- EXERCISE INSTRUCTIONS
Count the lines below holding "hother" and answer with that number only.

================

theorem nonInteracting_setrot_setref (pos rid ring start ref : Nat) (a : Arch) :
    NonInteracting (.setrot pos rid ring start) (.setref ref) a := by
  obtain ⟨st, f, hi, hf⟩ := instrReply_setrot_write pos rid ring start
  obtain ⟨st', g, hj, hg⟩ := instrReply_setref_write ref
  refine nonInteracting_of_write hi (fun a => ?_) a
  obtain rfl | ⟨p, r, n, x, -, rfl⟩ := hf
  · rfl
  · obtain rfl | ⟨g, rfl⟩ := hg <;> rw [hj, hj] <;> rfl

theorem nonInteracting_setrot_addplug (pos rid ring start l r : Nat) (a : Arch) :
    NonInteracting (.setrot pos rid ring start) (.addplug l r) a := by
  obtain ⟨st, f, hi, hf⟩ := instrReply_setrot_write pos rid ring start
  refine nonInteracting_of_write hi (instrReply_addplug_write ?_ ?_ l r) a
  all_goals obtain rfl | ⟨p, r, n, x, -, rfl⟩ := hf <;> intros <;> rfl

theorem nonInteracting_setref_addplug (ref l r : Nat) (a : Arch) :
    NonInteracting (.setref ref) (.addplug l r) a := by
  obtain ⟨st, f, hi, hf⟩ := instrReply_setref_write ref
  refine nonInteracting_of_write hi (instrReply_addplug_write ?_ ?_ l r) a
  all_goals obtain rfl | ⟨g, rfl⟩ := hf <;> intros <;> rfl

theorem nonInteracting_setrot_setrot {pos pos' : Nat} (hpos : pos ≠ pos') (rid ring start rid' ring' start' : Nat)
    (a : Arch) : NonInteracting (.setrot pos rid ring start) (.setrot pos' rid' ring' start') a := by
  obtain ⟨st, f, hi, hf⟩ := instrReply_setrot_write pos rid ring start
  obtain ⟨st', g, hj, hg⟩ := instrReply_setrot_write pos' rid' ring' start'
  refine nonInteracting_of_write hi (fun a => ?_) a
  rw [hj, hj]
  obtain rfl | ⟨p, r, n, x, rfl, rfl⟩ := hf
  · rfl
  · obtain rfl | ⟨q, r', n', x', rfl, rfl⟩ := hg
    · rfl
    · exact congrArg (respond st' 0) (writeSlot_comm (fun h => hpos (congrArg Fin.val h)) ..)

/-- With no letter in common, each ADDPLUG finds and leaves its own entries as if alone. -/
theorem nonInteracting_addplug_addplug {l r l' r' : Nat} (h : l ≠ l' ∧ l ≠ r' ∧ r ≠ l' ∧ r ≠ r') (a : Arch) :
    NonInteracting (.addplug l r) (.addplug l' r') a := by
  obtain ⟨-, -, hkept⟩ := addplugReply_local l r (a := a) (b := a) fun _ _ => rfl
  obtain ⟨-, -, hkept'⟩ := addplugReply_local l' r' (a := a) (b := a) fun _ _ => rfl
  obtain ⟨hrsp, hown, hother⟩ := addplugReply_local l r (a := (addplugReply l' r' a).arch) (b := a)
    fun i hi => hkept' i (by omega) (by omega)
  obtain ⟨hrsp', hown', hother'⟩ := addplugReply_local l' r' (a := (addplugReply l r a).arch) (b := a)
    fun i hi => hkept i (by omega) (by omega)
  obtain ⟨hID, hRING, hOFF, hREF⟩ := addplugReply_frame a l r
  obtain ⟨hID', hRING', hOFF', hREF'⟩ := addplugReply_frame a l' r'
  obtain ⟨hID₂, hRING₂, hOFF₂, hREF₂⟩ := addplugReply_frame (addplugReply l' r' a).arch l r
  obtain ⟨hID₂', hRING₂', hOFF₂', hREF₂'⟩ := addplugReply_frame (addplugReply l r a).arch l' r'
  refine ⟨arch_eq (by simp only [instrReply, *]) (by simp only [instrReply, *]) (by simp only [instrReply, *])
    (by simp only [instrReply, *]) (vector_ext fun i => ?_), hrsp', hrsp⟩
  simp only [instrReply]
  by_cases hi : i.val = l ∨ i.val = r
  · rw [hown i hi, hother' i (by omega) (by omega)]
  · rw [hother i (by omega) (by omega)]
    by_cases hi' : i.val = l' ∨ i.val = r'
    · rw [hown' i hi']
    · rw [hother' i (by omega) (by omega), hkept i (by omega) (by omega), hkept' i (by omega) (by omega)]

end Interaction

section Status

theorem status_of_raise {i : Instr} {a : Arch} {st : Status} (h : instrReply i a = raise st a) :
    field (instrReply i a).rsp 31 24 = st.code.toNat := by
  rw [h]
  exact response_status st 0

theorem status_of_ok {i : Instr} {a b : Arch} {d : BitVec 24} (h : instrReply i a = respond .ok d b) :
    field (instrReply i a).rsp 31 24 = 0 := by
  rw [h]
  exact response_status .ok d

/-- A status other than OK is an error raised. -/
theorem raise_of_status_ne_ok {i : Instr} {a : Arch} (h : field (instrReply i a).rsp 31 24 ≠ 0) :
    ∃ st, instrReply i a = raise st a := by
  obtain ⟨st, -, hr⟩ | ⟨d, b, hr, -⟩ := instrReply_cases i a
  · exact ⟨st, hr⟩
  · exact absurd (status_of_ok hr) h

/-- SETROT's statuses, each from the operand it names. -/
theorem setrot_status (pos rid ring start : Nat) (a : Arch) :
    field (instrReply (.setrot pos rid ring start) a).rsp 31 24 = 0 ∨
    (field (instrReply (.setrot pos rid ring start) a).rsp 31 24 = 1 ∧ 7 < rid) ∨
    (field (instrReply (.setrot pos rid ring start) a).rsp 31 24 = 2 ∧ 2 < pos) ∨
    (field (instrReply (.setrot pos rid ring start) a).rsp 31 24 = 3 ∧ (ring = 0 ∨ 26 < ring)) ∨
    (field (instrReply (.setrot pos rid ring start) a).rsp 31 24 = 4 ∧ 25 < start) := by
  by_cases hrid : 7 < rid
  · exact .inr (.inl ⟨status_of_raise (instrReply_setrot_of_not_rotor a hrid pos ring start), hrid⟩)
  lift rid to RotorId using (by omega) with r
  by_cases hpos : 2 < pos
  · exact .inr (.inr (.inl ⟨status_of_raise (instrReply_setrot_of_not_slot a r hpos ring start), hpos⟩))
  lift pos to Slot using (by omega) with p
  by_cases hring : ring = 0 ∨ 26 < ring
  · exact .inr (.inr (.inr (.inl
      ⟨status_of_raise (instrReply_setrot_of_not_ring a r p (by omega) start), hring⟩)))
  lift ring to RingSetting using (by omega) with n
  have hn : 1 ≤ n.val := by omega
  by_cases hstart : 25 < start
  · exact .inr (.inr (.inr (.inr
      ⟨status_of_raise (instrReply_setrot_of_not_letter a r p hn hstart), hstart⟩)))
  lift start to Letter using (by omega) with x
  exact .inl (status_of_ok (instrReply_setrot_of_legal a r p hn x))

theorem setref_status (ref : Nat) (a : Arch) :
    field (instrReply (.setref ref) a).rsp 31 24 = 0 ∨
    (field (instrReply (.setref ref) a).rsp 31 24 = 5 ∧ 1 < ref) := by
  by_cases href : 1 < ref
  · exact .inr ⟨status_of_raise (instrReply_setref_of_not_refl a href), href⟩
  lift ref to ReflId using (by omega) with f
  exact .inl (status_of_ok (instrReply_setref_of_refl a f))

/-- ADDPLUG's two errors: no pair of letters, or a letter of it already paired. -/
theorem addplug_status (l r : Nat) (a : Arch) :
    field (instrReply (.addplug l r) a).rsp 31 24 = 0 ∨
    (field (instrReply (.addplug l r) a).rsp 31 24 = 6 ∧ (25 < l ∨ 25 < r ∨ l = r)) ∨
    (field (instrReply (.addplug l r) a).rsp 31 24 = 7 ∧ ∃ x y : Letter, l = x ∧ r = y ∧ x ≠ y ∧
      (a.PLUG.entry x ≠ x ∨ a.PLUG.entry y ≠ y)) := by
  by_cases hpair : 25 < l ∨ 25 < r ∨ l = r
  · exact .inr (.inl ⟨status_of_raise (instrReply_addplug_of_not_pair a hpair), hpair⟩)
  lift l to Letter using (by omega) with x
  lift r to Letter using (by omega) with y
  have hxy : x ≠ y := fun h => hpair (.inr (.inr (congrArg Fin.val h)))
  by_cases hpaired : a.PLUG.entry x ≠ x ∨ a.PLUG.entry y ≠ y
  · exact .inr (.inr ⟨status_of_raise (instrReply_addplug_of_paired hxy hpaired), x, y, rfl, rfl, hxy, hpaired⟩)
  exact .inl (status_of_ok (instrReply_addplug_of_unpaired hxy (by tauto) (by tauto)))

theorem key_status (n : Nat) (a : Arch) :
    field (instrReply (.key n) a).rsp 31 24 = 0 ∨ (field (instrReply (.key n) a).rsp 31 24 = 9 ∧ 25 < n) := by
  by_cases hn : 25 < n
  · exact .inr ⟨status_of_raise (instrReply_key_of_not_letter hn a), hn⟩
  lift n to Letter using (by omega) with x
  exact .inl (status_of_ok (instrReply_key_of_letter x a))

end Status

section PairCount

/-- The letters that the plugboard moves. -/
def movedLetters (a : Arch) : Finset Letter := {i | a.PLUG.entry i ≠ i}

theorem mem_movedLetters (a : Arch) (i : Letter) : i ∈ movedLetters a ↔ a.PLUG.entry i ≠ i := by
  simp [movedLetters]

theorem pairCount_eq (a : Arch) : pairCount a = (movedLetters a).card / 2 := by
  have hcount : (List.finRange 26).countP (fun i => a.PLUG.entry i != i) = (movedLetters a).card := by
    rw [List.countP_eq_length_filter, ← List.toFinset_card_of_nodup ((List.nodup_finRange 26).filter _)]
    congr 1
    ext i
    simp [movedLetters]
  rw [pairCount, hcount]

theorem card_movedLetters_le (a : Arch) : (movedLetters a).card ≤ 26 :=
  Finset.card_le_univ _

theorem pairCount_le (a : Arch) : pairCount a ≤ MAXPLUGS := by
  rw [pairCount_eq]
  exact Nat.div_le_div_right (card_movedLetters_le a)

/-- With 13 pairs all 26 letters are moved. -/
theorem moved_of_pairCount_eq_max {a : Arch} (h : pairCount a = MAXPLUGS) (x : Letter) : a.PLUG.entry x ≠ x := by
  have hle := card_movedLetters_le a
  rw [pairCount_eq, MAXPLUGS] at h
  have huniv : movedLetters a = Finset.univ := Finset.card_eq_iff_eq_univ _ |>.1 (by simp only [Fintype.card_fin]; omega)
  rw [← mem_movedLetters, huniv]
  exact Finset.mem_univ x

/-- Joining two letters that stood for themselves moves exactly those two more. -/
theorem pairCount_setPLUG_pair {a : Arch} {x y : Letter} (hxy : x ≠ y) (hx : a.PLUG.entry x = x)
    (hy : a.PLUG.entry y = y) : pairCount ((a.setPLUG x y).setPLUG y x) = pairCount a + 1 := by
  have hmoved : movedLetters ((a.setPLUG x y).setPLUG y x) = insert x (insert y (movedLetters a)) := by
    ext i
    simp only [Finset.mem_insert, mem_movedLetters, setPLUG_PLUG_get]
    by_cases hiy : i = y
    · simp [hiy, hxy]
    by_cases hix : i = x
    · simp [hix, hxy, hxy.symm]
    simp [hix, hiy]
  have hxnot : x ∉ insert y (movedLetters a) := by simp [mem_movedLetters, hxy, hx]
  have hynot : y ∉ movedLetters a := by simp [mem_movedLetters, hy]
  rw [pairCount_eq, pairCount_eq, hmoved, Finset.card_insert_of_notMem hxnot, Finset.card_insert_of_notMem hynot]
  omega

================

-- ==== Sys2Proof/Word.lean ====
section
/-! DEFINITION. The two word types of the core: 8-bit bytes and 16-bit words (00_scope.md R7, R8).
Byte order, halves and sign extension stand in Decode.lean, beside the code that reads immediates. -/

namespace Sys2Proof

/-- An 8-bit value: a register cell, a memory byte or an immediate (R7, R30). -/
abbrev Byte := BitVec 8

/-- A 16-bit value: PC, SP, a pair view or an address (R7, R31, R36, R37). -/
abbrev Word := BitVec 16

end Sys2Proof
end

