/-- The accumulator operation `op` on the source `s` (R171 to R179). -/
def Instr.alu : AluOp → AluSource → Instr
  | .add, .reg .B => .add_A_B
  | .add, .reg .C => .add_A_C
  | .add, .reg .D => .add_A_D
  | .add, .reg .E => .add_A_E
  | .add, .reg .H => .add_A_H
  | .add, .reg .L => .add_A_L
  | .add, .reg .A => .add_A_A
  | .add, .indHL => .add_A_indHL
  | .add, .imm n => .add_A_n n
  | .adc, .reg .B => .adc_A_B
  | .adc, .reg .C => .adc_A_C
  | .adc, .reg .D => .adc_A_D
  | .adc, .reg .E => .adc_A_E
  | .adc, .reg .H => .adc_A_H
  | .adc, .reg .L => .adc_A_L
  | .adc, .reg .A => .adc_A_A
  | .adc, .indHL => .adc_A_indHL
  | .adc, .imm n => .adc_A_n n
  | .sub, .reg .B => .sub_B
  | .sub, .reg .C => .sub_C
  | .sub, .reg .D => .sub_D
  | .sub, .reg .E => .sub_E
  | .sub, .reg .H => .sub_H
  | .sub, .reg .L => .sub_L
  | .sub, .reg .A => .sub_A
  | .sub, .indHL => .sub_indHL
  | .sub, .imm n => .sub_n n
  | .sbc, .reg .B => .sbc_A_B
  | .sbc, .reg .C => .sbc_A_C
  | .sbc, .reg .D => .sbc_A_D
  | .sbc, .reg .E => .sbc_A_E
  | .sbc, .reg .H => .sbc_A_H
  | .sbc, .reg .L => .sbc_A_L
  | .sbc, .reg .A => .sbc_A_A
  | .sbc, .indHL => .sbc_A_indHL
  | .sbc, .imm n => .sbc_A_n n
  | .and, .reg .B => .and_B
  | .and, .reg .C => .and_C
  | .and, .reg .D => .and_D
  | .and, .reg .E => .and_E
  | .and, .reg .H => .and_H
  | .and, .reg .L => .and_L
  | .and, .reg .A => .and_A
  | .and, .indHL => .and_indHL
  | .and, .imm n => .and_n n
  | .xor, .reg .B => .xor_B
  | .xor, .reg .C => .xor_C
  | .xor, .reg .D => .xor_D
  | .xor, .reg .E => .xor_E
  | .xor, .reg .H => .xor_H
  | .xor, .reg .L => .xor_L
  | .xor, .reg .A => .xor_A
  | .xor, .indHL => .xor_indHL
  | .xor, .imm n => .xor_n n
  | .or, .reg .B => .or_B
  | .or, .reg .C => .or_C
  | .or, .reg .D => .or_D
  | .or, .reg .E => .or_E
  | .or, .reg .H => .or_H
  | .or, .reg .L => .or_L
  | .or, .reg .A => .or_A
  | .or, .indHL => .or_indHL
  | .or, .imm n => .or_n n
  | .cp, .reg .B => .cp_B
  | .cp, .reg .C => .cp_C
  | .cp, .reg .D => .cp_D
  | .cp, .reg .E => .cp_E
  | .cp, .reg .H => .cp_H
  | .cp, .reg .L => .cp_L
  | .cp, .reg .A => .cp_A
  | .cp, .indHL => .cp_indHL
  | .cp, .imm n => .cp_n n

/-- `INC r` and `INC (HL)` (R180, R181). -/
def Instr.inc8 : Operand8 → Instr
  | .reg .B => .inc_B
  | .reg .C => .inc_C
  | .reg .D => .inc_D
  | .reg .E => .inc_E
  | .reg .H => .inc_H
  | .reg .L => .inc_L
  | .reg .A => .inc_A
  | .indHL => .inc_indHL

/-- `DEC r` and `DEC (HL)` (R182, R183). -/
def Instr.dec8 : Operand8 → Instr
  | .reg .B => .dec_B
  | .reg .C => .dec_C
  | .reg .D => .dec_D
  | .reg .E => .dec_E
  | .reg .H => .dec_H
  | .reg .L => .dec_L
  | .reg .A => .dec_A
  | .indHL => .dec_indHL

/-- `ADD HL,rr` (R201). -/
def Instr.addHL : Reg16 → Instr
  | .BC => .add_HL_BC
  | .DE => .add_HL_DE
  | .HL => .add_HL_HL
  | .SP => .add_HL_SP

================

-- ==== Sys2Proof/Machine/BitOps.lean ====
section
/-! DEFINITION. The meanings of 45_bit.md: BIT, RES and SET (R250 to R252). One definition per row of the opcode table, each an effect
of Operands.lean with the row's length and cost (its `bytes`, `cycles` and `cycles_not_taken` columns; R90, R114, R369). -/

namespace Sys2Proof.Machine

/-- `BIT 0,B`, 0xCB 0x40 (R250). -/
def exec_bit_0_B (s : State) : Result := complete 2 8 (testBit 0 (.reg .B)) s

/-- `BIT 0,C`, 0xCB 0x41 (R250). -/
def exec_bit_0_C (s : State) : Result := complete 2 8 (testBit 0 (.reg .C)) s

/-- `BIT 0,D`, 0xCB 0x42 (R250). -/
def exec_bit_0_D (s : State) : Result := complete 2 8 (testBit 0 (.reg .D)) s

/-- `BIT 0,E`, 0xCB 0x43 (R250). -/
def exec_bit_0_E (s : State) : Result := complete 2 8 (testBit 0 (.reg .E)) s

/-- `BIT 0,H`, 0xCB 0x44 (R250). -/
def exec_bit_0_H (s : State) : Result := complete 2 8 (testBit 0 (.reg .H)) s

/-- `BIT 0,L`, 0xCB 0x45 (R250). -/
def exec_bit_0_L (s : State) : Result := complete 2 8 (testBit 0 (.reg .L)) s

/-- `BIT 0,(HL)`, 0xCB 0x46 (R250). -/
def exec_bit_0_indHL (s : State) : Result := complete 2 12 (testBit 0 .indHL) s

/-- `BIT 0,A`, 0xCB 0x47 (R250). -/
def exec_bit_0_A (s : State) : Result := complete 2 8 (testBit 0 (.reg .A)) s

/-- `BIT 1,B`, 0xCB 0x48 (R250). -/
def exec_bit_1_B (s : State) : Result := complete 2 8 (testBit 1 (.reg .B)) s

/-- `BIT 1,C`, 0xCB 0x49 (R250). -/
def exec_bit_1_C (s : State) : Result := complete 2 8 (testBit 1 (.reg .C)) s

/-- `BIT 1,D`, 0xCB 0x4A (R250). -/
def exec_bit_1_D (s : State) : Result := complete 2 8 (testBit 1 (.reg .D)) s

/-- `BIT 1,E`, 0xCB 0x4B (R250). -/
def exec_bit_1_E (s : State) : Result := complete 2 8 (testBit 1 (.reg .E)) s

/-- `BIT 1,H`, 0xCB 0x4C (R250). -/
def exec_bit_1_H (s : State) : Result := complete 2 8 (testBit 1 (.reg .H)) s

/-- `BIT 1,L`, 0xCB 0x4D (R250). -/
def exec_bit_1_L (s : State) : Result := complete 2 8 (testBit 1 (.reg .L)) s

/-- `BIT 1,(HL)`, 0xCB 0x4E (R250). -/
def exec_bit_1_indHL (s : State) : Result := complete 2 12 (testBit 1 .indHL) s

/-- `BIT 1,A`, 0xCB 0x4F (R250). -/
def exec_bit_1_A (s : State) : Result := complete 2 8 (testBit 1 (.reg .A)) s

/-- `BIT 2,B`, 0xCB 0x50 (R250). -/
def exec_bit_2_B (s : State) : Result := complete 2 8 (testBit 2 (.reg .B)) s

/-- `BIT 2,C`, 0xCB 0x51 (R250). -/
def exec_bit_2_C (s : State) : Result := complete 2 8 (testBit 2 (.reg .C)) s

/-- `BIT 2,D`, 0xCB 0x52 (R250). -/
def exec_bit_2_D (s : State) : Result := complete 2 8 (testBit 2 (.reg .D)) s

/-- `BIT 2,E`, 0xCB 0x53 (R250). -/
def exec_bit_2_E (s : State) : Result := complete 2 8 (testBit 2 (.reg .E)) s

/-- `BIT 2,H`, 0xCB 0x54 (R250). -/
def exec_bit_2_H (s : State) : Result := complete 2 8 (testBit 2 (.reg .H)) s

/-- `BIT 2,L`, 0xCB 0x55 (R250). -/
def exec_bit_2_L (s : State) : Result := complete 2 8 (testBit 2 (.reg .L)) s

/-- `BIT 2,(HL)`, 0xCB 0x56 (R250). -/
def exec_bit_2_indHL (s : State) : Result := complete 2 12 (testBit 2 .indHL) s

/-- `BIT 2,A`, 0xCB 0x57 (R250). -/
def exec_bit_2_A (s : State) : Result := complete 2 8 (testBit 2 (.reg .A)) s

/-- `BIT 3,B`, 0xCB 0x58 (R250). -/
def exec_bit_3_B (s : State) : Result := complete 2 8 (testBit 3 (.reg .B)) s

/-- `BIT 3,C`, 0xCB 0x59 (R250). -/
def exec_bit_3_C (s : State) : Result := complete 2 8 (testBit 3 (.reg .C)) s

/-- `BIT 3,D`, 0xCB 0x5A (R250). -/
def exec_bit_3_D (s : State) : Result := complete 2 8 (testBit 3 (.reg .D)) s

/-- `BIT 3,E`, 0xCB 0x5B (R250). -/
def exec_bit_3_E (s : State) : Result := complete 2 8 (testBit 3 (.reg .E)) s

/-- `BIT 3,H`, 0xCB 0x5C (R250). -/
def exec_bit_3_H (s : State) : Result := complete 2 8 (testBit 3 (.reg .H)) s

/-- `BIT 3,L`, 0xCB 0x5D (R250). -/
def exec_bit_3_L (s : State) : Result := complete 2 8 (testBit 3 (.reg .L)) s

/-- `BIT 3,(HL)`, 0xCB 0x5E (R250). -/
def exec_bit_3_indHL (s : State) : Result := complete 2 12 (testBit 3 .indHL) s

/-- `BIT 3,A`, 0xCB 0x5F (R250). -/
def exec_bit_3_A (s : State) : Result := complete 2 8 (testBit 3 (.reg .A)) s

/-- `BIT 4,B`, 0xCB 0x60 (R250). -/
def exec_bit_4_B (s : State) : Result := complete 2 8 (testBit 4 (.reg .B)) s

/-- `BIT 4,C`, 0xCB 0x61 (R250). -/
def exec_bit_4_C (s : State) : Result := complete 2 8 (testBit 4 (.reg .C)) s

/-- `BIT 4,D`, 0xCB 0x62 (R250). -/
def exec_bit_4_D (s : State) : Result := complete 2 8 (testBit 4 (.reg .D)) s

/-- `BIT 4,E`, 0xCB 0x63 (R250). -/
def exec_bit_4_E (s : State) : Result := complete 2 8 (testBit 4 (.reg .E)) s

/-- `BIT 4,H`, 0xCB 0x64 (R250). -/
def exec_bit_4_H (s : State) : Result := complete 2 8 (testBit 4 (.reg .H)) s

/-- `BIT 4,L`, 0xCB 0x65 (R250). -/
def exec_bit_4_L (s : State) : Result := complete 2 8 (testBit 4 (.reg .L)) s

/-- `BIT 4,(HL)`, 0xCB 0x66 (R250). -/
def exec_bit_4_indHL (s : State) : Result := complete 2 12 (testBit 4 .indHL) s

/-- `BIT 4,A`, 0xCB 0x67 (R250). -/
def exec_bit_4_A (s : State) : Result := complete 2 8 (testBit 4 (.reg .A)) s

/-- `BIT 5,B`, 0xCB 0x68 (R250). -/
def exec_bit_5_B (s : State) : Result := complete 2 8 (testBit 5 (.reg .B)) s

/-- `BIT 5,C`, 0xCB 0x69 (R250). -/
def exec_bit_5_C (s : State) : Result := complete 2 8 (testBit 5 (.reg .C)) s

================

- YOUR SOLUTION
5